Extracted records
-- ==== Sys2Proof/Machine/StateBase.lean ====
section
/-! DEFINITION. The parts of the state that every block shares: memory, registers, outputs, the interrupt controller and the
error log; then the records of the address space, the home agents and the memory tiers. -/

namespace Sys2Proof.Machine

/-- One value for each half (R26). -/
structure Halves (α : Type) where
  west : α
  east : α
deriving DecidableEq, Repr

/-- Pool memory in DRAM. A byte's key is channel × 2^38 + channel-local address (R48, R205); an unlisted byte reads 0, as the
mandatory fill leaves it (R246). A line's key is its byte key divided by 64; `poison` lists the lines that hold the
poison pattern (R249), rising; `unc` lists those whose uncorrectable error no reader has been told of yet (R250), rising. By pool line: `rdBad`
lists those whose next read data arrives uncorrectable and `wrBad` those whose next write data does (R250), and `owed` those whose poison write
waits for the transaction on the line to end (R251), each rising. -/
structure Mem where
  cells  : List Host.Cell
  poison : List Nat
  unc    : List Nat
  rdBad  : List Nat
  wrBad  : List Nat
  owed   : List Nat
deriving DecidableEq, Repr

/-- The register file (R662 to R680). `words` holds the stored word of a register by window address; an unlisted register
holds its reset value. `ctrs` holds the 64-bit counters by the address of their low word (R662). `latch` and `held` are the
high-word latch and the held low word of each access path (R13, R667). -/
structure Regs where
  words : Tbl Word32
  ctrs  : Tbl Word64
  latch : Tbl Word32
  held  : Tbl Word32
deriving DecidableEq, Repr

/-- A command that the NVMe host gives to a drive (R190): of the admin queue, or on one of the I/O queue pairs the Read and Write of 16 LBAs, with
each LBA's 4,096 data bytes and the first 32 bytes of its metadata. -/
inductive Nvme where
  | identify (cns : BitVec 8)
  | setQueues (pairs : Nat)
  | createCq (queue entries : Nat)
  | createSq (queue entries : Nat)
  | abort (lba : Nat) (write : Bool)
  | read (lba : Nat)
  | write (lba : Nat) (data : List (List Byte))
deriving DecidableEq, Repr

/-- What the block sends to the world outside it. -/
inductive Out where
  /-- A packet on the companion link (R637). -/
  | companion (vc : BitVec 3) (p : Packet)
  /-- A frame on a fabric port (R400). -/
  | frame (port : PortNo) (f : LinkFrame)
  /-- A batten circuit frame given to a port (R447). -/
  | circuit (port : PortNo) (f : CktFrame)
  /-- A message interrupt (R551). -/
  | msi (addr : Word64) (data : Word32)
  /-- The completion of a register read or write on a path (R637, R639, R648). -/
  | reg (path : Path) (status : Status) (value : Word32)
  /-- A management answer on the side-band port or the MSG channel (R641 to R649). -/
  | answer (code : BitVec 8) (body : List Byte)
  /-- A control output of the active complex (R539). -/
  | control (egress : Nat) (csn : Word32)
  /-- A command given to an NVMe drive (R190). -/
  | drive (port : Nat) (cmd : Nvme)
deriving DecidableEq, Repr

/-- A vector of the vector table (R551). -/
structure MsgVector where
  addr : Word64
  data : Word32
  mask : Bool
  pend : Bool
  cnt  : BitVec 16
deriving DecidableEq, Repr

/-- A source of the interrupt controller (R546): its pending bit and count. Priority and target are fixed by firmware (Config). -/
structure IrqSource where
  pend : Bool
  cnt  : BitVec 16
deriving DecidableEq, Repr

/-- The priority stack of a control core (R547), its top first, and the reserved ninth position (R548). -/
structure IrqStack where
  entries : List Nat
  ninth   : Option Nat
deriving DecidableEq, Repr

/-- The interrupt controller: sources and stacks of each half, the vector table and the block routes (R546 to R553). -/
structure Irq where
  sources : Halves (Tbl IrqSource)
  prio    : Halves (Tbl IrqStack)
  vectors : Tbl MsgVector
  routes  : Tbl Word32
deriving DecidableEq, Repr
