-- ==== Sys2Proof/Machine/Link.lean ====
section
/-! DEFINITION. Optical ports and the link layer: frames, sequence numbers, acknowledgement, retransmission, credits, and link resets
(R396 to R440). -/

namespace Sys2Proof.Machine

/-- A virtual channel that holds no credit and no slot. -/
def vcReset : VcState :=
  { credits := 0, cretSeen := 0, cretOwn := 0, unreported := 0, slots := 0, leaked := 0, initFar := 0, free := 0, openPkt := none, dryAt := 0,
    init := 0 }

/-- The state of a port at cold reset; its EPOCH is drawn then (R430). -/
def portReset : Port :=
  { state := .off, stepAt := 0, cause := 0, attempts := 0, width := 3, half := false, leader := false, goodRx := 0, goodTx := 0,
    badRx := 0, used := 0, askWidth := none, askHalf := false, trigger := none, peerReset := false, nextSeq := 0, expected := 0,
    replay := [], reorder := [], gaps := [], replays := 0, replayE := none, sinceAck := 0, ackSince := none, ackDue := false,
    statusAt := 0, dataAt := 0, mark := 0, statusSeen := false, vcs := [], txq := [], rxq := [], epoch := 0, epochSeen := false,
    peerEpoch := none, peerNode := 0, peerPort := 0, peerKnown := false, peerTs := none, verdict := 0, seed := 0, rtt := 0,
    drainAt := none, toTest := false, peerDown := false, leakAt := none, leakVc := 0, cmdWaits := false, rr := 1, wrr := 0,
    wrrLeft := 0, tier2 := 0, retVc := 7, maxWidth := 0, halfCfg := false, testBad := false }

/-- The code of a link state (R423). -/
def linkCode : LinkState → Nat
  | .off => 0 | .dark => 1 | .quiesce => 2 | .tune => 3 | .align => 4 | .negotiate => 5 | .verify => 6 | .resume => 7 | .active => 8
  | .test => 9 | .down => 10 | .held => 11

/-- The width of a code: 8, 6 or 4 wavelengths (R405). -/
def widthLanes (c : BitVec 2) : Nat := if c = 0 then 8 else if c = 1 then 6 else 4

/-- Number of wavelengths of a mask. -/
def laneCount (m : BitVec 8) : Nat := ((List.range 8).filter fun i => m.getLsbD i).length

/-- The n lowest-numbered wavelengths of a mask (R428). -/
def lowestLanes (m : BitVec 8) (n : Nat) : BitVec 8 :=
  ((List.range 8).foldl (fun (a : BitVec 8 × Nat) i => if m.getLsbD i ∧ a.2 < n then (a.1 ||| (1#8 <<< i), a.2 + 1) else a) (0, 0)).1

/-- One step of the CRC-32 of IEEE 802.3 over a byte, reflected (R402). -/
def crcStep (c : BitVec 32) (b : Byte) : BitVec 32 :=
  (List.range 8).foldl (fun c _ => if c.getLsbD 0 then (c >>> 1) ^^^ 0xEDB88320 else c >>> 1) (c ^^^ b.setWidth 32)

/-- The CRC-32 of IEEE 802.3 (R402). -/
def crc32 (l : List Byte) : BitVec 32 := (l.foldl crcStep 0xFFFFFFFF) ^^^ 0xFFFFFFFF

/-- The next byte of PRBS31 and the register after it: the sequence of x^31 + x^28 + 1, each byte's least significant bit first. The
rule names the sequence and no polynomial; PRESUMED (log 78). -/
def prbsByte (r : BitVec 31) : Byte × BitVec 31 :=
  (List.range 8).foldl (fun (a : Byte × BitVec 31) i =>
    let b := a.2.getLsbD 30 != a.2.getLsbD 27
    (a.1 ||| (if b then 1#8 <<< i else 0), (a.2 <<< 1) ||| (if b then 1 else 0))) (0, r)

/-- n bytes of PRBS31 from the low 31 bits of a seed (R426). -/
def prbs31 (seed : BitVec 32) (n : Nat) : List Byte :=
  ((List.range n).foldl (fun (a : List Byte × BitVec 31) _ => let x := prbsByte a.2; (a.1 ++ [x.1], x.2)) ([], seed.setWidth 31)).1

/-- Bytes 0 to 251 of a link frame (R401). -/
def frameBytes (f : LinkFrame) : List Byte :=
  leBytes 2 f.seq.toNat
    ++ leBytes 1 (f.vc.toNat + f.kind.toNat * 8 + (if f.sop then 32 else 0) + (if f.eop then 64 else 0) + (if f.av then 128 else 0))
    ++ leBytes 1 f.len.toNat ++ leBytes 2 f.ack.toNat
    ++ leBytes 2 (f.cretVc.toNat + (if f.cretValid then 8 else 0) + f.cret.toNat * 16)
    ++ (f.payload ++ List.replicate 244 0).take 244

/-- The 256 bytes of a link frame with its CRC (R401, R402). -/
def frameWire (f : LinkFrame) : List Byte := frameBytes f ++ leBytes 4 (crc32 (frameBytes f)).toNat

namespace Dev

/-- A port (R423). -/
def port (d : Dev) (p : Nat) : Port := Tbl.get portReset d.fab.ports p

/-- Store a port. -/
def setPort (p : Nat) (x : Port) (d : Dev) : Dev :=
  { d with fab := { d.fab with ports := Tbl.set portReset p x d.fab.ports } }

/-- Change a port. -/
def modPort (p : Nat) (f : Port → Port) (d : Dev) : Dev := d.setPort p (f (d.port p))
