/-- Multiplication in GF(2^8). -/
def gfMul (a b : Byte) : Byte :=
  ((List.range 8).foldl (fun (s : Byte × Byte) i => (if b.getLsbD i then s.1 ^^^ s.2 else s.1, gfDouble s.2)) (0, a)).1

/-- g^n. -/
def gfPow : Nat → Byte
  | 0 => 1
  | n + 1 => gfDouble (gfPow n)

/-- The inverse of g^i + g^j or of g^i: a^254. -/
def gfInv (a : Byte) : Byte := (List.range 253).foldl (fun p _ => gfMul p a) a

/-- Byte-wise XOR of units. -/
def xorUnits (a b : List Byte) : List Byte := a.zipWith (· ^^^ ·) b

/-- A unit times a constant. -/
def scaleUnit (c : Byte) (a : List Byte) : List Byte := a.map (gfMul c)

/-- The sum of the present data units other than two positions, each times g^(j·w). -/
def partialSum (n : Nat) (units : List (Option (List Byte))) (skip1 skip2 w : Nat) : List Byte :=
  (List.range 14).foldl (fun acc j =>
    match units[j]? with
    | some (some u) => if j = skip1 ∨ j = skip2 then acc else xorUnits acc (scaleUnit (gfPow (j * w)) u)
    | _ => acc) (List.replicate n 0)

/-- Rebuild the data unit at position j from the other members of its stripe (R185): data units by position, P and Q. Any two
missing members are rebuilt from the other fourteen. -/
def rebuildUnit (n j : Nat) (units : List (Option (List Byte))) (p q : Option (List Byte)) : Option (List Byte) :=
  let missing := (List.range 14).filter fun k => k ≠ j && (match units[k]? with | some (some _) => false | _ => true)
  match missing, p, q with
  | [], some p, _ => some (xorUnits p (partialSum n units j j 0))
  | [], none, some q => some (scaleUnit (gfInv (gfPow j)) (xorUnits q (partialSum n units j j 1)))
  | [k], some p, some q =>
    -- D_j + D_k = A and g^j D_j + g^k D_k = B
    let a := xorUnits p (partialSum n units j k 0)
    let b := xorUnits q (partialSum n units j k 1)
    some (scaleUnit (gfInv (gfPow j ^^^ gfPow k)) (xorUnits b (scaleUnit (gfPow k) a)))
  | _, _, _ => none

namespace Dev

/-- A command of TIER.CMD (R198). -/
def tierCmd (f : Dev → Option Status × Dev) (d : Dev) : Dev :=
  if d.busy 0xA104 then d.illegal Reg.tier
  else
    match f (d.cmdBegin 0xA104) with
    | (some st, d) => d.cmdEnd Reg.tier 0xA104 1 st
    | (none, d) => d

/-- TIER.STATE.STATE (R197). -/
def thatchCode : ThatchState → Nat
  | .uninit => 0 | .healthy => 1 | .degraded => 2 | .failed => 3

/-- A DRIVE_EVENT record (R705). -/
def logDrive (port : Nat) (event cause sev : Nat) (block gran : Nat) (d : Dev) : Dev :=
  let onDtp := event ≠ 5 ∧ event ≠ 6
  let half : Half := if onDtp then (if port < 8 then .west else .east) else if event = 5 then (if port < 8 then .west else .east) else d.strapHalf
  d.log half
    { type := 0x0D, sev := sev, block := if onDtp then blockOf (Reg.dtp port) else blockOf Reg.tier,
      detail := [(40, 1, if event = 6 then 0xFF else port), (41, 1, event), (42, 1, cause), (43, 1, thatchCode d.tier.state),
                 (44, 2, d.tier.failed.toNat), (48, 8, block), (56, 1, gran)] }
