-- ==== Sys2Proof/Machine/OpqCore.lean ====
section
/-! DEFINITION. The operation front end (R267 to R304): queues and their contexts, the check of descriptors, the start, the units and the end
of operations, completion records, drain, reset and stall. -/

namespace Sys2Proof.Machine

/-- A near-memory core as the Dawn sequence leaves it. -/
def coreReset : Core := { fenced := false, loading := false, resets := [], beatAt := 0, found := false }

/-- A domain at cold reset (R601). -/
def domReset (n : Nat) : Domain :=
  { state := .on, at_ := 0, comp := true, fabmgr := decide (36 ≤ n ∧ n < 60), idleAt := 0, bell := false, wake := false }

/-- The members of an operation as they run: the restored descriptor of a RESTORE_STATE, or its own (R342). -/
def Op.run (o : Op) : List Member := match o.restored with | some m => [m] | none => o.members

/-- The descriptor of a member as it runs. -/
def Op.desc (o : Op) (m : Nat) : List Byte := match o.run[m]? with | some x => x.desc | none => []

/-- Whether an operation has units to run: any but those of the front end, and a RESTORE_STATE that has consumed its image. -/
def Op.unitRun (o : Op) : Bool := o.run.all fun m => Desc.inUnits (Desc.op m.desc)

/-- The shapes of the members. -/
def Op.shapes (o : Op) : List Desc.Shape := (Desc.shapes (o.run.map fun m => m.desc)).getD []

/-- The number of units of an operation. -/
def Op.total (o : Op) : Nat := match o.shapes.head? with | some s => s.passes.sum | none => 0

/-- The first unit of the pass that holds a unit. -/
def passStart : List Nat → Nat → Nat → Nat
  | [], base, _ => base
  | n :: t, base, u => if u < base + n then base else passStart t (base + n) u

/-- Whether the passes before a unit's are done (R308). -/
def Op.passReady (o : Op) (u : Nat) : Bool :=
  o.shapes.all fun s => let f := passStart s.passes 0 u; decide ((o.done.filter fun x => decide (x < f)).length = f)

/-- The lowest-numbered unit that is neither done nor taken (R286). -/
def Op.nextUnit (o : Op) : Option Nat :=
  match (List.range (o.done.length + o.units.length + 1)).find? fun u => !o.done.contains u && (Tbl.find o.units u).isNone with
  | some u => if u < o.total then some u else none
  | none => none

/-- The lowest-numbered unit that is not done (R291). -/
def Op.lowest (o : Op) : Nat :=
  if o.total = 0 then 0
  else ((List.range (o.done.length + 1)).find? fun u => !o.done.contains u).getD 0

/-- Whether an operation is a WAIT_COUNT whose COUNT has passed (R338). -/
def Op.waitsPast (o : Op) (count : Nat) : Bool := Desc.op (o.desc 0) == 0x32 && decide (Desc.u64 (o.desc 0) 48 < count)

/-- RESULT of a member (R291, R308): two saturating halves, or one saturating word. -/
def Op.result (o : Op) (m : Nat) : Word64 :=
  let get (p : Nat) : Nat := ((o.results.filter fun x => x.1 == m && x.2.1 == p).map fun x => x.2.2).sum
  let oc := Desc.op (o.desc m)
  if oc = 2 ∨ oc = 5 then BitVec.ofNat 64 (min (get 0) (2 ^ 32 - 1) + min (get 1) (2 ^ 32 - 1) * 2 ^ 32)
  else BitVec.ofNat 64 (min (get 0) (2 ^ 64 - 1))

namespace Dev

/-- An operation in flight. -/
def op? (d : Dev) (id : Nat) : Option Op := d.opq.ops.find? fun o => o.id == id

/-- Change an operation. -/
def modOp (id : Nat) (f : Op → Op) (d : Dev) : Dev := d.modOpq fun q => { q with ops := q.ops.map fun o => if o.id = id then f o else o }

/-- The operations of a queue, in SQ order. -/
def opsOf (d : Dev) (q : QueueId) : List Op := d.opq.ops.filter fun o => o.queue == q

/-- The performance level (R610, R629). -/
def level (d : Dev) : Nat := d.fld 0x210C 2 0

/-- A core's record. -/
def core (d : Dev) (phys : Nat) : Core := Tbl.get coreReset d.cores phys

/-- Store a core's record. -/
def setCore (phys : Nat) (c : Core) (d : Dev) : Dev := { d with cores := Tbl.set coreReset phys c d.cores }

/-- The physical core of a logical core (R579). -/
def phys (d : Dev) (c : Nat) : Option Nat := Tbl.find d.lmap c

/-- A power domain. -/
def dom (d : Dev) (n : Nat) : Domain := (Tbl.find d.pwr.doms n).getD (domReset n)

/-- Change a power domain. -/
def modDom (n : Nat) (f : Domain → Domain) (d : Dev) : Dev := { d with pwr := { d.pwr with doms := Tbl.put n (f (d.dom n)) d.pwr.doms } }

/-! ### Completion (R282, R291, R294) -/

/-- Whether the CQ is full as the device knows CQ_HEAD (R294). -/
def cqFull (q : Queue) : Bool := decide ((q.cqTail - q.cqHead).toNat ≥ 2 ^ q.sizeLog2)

◆ WHAT IS EXPECTED ◆
If a line in the records contains the word "Bool", copy it.

◆ OUTPUT OF THE TASK ◆
  | abort (lba : Nat) (write : Bool)
  mask : Bool
  pend : Bool
  pend : Bool
def Op.unitRun (o : Op) : Bool := o.run.all fun m => Desc.inUnits (Desc.op m.desc)
def Op.passReady (o : Op) (u : Nat) : Bool :=
def Op.waitsPast (o : Op) (count : Nat) : Bool := Desc.op (o.desc 0) == 0x32 && decide (Desc.u64 (o.desc 0) 48 < count)
def cqFull (q : Queue) : Bool := decide ((q.cqTail - q.cqHead).toNat ≥ 2 ^ q.sizeLog2)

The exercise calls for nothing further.